Лента контента

Откройте для себя интересный контент о книгах и писательстве

Ночные ужасы 17 мар. 00:12

Третья банка

Третья банка

Бабушка умерла в сентябре. Тихо, во сне — соседка нашла на третий день. Костя узнал от матери, по телефону, в обеденный перерыв. Сэндвич с тунцом, кофе из автомата, «Костик, бабушка умерла». Он доел. Потом — стыдно стало.

Квартиру надо было разбирать. Мать не хотела — «не могу туда зайти, не проси». Костя не просил. Поехал сам, в ноябре, когда выдался свободный выходной. Ключи были в связке — три штуки, от подъезда, от двери верхней и нижней. Помнил наощупь.
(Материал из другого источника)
-- ==== Sys2Proof/Decode.lean ====
section
/-! DEFINITION. The command byte and the frame of a transaction (30_encoding.md R70 to R76): the decoder, total on any bytes and refusing
every byte outside the table, and after it the encoder, written from the framing rule R71. -/
namespace Sys2Proof

/-- Index k of a register in the burst order (20_memory.md R50, R51). -/
def Reg.index : Reg → Nat
  | .sec => 0 | .min => 1 | .hour => 2 | .date => 3 | .month => 4 | .wday => 5 | .year => 6 | .wp => 7

/-- The eight registers in burst order (20_memory.md R51). -/
def Reg.all : List Reg := [.sec, .min, .hour, .date, .month, .wday, .year, .wp]

/-- The seven calendar registers in register order: `A(k)`, k = 0..6 (42_rtc_facade.md R204, R206). -/
def Reg.calendar : List Reg := [.sec, .min, .hour, .date, .month, .wday, .year]

/-- The register address field of a register (20_memory.md R50). -/
def Reg.field (p : Params) : Reg → Byte
  | .sec => p.aSec | .min => p.aMin | .hour => p.aHour | .date => p.aDate
  | .month => p.aMonth | .wday => p.aWday | .year => p.aYear | .wp => p.aWp

/-- The number by which the model keeps register `CR[k]` in the chip's register space: k itself (10_state.md R37). A request reaches it through its
address field, a parameter (20_memory.md R50). -/
def Reg.addr (r : Reg) : Nat := r.index

/-- Bytes of data a length stands for. -/
def DataLen.count : DataLen → Nat
  | .one => 1
  | .eight => 8

/-- `cmdRead(a)` (30_encoding.md R71). -/
def cmdRead (p : Params) (a : Byte) : Byte := a ||| p.cmdReadBit
/-- `cmdWrite(a)` (30_encoding.md R71). -/
def cmdWrite (p : Params) (a : Byte) : Byte := a ||| p.cmdWriteBit
/-- `BURST_READ_ADDR` (30_encoding.md R71). -/
def burstReadAddr (p : Params) : Byte := cmdRead p p.aBurst
/-- `BURST_WRITE_ADDR` (30_encoding.md R71). -/
def burstWriteAddr (p : Params) : Byte := cmdWrite p p.aBurst

/-- The 18 admitted commands (30_encoding.md R74). -/
def Command.all : List Command := Reg.all.map .read ++ (Reg.all.map .write ++ [.readBurst, .writeBurst])

/-- The command byte of an admitted command (30_encoding.md R71, R74). -/
def Command.byte (p : Params) : Command → Byte
  | .read r => cmdRead p (r.field p)
  | .write r => cmdWrite p (r.field p)
  | .readBurst => burstReadAddr p
  | .writeBurst => burstWriteAddr p

/-- The direction of an admitted command (30_encoding.md R72, R74). -/
def Command.direction : Command → Direction
  | .read _ => .read
  | .readBurst => .read
  | .write _ => .write
  | .writeBurst => .write

/-- The data length of an admitted command (30_encoding.md R74, R75). -/
def Command.len : Command → DataLen
  | .read _ => .one
  | .write _ => .one
  | .readBurst => .eight
  | .writeBurst => .eight

/-- Parameters that tell the 18 commands apart (30_encoding.md R74): no two of their bytes are equal. -/
def Params.wf (p : Params) : Bool := decide (Command.all.map (Command.byte p)).Nodup

/-- Decoding of a command byte: the admitted command whose byte it is, by R71 and the parameters. Every other byte is refused (R74, R76). -/
def decodeCommand (p : Params) (c : Byte) : Option Command := Command.all.find? fun k => k.byte p == c

/-- `isRead(c)` (30_encoding.md R72). Under the default parameters this is bit 0 of an admitted command byte. -/
def isRead (p : Params) (c : Byte) : Bool :=
  match decodeCommand p c with
  | some k => k.direction == .read
  | none => false
/-- `isBurst(c)` (30_encoding.md R73). -/
def isBurst (p : Params) (c : Byte) : Bool := c == burstReadAddr p || c == burstWriteAddr p
/-- `n(c)` (30_encoding.md R75): the data length is a function of the command byte. -/
def dataLen (p : Params) (c : Byte) : DataLen := if isBurst p c then .eight else .one
/-- The direction the command byte carries (30_encoding.md R72). -/
def dirOf (p : Params) (c : Byte) : Direction := if isRead p c then .read else .write

/-- The field `A`, bits 5:1 of a command byte in the default layout (30_encoding.md R70). -/
def regSelect (c : Byte) : Nat := (c.extractLsb 5 1).toNat

/-- The instruction that reads register `r` (40_transfer_engine.md R120). -/
def Instr.readOf : Reg → Instr
  | .sec => .rdSec | .min => .rdMin | .hour => .rdHour | .date => .rdDate
  | .month => .rdMonth | .wday => .rdWday | .year => .rdYear | .wp => .rdWp

/-- The instruction that writes `v` to register `r` (40_transfer_engine.md R121). -/
def Instr.writeOf (r : Reg) (v : Byte) : Instr :=
  match r with
  | .sec => .wrSec v | .min => .wrMin v | .hour => .wrHour v | .date => .wrDate v
  | .month => .wrMonth v | .wday => .wrWday v | .year => .wrYear v | .wp => .wrWp v

/-- The decoder: one instruction from the front of a byte list, and the bytes after it. A write's data bytes follow the command byte (R70);
a read's come from the chip. -/
def decode (p : Params) : List Byte → Option (Instr × List Byte)
  | [] => none
  | c :: rest =>
    match decodeCommand p c with
    | none => none
    | some (.read r) => some (.readOf r, rest)
    | some .readBurst => some (.rdBurst, rest)
    | some (.write r) =>
      match rest with
      | [] => none
      | v :: rest' => some (.writeOf r v, rest')
    | some .writeBurst => if 8 ≤ rest.length then some (.wrBurst (rest.take 8), rest.drop 8) else none

/-- The encoder: command byte by R71, then the data bytes of a write. -/
def encode (p : Params) : Instr → List Byte
  | .wrSec v => [cmdWrite p p.aSec, v]
  | .rdSec => [cmdRead p p.aSec]
  | .wrMin v => [cmdWrite p p.aMin, v]
  | .rdMin => [cmdRead p p.aMin]
  | .wrHour v => [cmdWrite p p.aHour, v]
  | .rdHour => [cmdRead p p.aHour]
  | .wrDate v => [cmdWrite p p.aDate, v]
  | .rdDate => [cmdRead p p.aDate]
  | .wrMonth v => [cmdWrite p p.aMonth, v]
  | .rdMonth => [cmdRead p p.aMonth]
  | .wrWday v => [cmdWrite p p.aWday, v]
  | .rdWday => [cmdRead p p.aWday]
  | .wrYear v => [cmdWrite p p.aYear, v]
  | .rdYear => [cmdRead p p.aYear]
  | .wrWp v => [cmdWrite p p.aWp, v]
  | .rdWp => [cmdRead p p.aWp]
  | .wrBurst bytes => burstWriteAddr p :: bytes
  | .rdBurst => [burstReadAddr p]

/-- The bytes of a table word: `nbits` bits of `w`, every higher bit 0, up to the longest instruction (9 bytes), the first at the lowest
place. -/
def tableBytes (nbits w : Nat) : List Byte :=
  (List.range 9).map fun k => BitVec.ofNat 8 ((w % 2 ^ nbits) / 2 ^ (8 * k))

/-- Bytes a frame with command byte `c` has when the host hands it over: the command byte, and a write's data bytes (R70, R75). -/
def frameLength (p : Params) (c : Byte) : Nat := 1 + (if isRead p c then 0 else (dataLen p c).count)

/-- The bytes of exactly one instruction at the front of `bytes`. -/
def oneFrame (p : Params) : List Byte → List Byte
  | [] => []
  | c :: rest => (c :: rest).take (frameLength p c)

/-- The instruction the decoder reads from a row of spec/opcode_table.json, whose bytes are those of the default parameters. -/
def decodeTableWord (nbits w : Nat) : Option Instr := (decode .default (tableBytes nbits w)).map Prod.fst

end Sys2Proof
end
Пахло... ну, старой квартирой. Не смертью — этого он боялся, готовился — а именно старой жизнью. Нафталин, «Красная Москва» выветрившаяся, что-то кислое из кухни (господи, там же борщ наверняка стоит, три месяца). Но пахло не борщом. Квартира пахла бабушкой — и это было хуже.
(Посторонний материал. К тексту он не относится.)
-- ==== Sys2Proof/Certificates/Slice0/Obligations.lean ====
section
/-! DEFINITION. The statements for the provers. Each docstring names the rule of spec/ it formalises; what is the model's own choice is said there
with its log entry. -/

open Sys2Proof Sys2Proof.Machine

/-! ## Encoding -/

/-- Decoding an encoded well-formed instruction, any bytes after it, gives it back and leaves those bytes, under all parameters that tell the 18 commands
apart (30_encoding.md R70, R71, R74, 00_scope.md R8). -/
def Obligations.DecodeInvertsEncode : Prop :=
  ∀ (p : Params) (i : Instr) (rest : List Byte), p.wf = true → WellFormed i → decode p (encode p i ++ rest) = some (i, rest)

/-- Whatever decodes is the encoding of the well-formed instruction it decodes to, and what is left over, under all parameters. -/
def Obligations.DecodedBytesAreAnEncoding : Prop :=
  ∀ (p : Params) (bs rest : List Byte) (i : Instr), decode p bs = some (i, rest) → WellFormed i ∧ bs = encode p i ++ rest

/-- R74, under the default parameters: the 18 admitted command bytes, each with its register, length and direction, and the instruction it
decodes to; every other byte is refused. -/
def Obligations.AdmittedCommandSet : Prop :=
  let rows : List (Byte × Command × Nat × Direction × List Byte × Instr) :=
    [(0x80, .write .sec, 1, .write, [0x5A], .wrSec 0x5A), (0x81, .read .sec, 1, .read, [], .rdSec),
     (0x82, .write .min, 1, .write, [0x5A], .wrMin 0x5A), (0x83, .read .min, 1, .read, [], .rdMin),
     (0x84, .write .hour, 1, .write, [0x5A], .wrHour 0x5A), (0x85, .read .hour, 1, .read, [], .rdHour),
     (0x86, .write .date, 1, .write, [0x5A], .wrDate 0x5A), (0x87, .read .date, 1, .read, [], .rdDate),
     (0x88, .write .month, 1, .write, [0x5A], .wrMonth 0x5A), (0x89, .read .month, 1, .read, [], .rdMonth),
     (0x8A, .write .wday, 1, .write, [0x5A], .wrWday 0x5A), (0x8B, .read .wday, 1, .read, [], .rdWday),
     (0x8C, .write .year, 1, .write, [0x5A], .wrYear 0x5A), (0x8D, .read .year, 1, .read, [], .rdYear),
     (0x8E, .write .wp, 1, .write, [0x5A], .wrWp 0x5A), (0x8F, .read .wp, 1, .read, [], .rdWp),
     (0xBE, .writeBurst, 8, .write, [1, 2, 3, 4, 5, 6, 7, 8], .wrBurst [1, 2, 3, 4, 5, 6, 7, 8]),
     (0xBF, .readBurst, 8, .read, [], .rdBurst)]
  (∀ row ∈ rows, decodeCommand .default row.1 = some row.2.1 ∧ (dataLen .default row.1).count = row.2.2.1 ∧ dirOf .default row.1 = row.2.2.2.1 ∧
      decode .default (row.1 :: row.2.2.2.2.1) = some (row.2.2.2.2.2, [])) ∧
    ∀ c : Byte, c ∉ rows.map Prod.fst → decodeCommand .default c = none ∧ ∀ bs : List Byte, decode .default (c :: bs) = none

/-- R76, under the default parameters: the refused command bytes are those with bit 7 = 0, those with bit 6 = 1 and those with `c[5:1]` in 8..30, 238 of
256; a bound device with nothing in progress refuses a transaction with one of them, with no event and nothing but the mark. -/
def Obligations.UnknownCommandBytesAreRefused : Prop :=
  (∀ c : Byte, decodeCommand .default c = none ↔
      (c.getLsbD 7 = false ∨ c.getLsbD 6 = true ∨ (8 ≤ regSelect c ∧ regSelect c ≤ 30))) ∧
    ((List.range 256).countP fun k => (decodeCommand .default (BitVec.ofNat 8 k)).isNone) = 238 ∧
    ∀ (c : Byte) (d : Direction) (n : Nat) (bytes : List Byte) (s : State), s.params = .default → decodeCommand .default c = none →
      s.bound = true → s.engaged = false →
        step (s.ask (.transact c d n bytes)) = .next { s with replies := .refused .unknownCommand :: s.replies }

/-- R75, under the default parameters: the data length is 8 for the burst commands and 1 for every other admitted one, a function of the command
byte. -/
def Obligations.LengthFollowsFromCommand : Prop :=
  ∀ (c : Byte) (k : Command), decodeCommand .default c = some k →
    (dataLen .default c).count = (if c &&& 0xFE = 0xBE then 8 else 1) ∧
      ((dataLen .default c).count = 8 ↔ k = .readBurst ∨ k = .writeBurst) ∧
      (dirOf .default c = .read ↔ c.getLsbD 0 = true)

/-- Words written out bit by bit from R70 and R74 decode to the instructions they stand for. -/
def Obligations.WrittenOutWordsDecode : Prop :=
  decode .default [0b10000000, 0b10110000] = some (.wrSec 0xB0, []) ∧ decode .default [0b10001111] = some (.rdWp, []) ∧
    decode .default [0b10001011] = some (.rdWday, []) ∧ decode .default [0b10111111] = some (.rdBurst, []) ∧
    decode .default [0b10111110, 5, 0x33, 0x19, 0x11, 0x11, 4, 0x26, 0] = some (.wrBurst [5, 0x33, 0x19, 0x11, 0x11, 4, 0x26, 0], []) ∧
    decode .default [0b11000001] = none ∧ decode .default [0b10010001] = none ∧ decode .default [0b00000001] = none

/-! ## The step -/

/-- When nothing is in progress and the next waiting request is a frame that decodes to `i`, step is exec of `i` on the state without that frame. Exec
accepts its transaction, and its events are the steps that follow (00_scope.md R7, 40_transfer_engine.md R114); that the acceptance is a step of its own,
without an event, is the model's reading (log entry 6). -/
def Obligations.StepRunsTheDecodedFrame : Prop :=
  ∀ (s : State) (bytes : List Byte) (rest : List Waiting) (i : Instr), s.engaged = false → s.pending = .frame bytes :: rest →
    decode s.params bytes = some (i, []) → step s = exec i { s with pending := rest }

/-- A frame that is no well-formed instruction is refused with nothing but the mark: NotBound first, whatever the frame, on an Unbound or Failed device;
then UnknownCommand, for a frame of no bytes or one whose command byte no command has; then LengthMismatch, for any number of data bytes but the one the
command asks for (40_transfer_engine.md R102 A0, A2, A4, A5, 60_exceptions.md R234, R236, 30_encoding.md R75). That these checks apply to a frame of raw
bytes in this way is the model's reading (log entry 26). -/
def Obligations.IllFormedFramesAreRefused : Prop :=
  ∀ (s : State) (bytes : List Byte) (rest : List Waiting), s.engaged = false → s.pending = .frame bytes :: rest →
    let refusedFor := fun why => step s = .next { s with pending := rest, replies := .refused why :: s.replies }
    (s.devState = .unbound ∨ s.devState = .failed → refusedFor .notBound) ∧
      (s.devState = .initialising ∨ s.devState = .ready →
        (bytes = [] → refusedFor .unknownCommand) ∧
          ∀ (c : Byte) (bs : List Byte), bytes = c :: bs →
            (decodeCommand s.params c = none → refusedFor .unknownCommand) ∧
              ∀ k, decodeCommand s.params c = some k →
                bs.length ≠ (match k with | .read _ => 0 | .readBurst => 0 | .write _ => 1 | .writeBurst => 8) → refusedFor .lengthMismatch)

/-- R114: a Busy step performs `ev(mpc)`, advances `mpc`, and after the last event turns Idle and delivers, to the caller or to the facade request in
progress (`Task.after`). The last clause is the model's choice and no part of R114, which gives no step there (log entry 10): with nothing in progress
and no request waiting the step changes nothing. -/
def Obligations.BusyStepPerformsTheNextEvent : Prop :=
  (∀ (s s1 : State) (op : MicroOp), s.phase = .busy → s.arrivals = [] → s.ops[s.mpc]? = some op → perform op s = .ok s1 →
      (s.mpc + 1 ≠ transactionLength s.dir s.len → step s = .next { s1 with mpc := s.mpc + 1 }) ∧
        (s.mpc + 1 = transactionLength s.dir s.len →
          (s.task = none → step s = .next { s1 with
            mpc := s.mpc + 1
            phase := .idle
            replies := .ok (match s.dir with | .read => .bytes (bufBytes s1.buf s.len) | .write => .none) :: s1.replies }) ∧
          ∀ k, s.task = some k → step s = .next (k.after { s1 with mpc := s.mpc + 1, phase := .idle }))) ∧
    ∀ s : State, s.engaged = false → s.pending = [] → step s = .next s

/-- R100: what one event does to the line state, and where its precondition fails. A `GET` yields the level it leaves on DATA, and a read's
sample enters `buf`. That the failed precondition stops the machine with a fault of its own is the model's reading (log entry 23), for R100 lets a model
treat it as unreachable. -/
def Obligations.OneEventChangesLineState : Prop :=
  ∀ s : State,
    (∀ l d, ∃ t, perform (.dir l d) s = .ok t ∧ t.line l = ⟨d, (s.line l).level⟩ ∧ (∀ l', l' ≠ l → t.line l' = s.line l') ∧
        t.trace = .dir l d :: s.trace) ∧
      (∀ l v, (s.line l).dir = .out → ∃ t, perform (.set l v) s = .ok t ∧ t.line l = ⟨.out, v⟩ ∧
        (∀ l', l' ≠ l → t.line l' = s.line l') ∧ t.trace = .set l v :: s.trace) ∧
      (∀ l v, (s.line l).dir = .inp → perform (.set l v) s = .error (.setOnInput l)) ∧
      (∀ k i, s.data.dir = .inp → ∃ t v, perform (.sample k i) s = .ok t ∧ t.data = ⟨.inp, v⟩ ∧ t.ce = s.ce ∧ t.clk = s.clk ∧
        t.trace = .get .data v :: s.trace ∧ t.buf = orBit s.buf k i v) ∧
      (∀ k i, s.data.dir = .out → perform (.sample k i) s = .error (.getOnOutput .data)) ∧
      ∀ T, ∃ t, perform (.wait T) s = .ok t ∧ t = { s with trace := .wait T :: s.trace }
Рубин стоял в углу. Телевизор. Громадный, с выпуклым мутноватым экраном, в полированном корпусе, который бабушка накрывала кружевной салфеткой. Салфетка на месте. Костя снял — пальцы стали серые от пыли.

Он начал с кухни. Так проще. Тарелки, чашки с золотыми ободками, алюминиевые кастрюли, которым лет больше, чем ему. В мусор. В мусор. Это — тоже. (Мать просила оставить иконку из угла. Ладно.)

Кладовка.

Она была за кухней, узкая, метр на полтора, с лампочкой без плафона. Костя дёрнул за верёвочку — щёлк — свет. На полках банки. Обычные, трёхлитровые, советские, с закатанными жестяными крышками.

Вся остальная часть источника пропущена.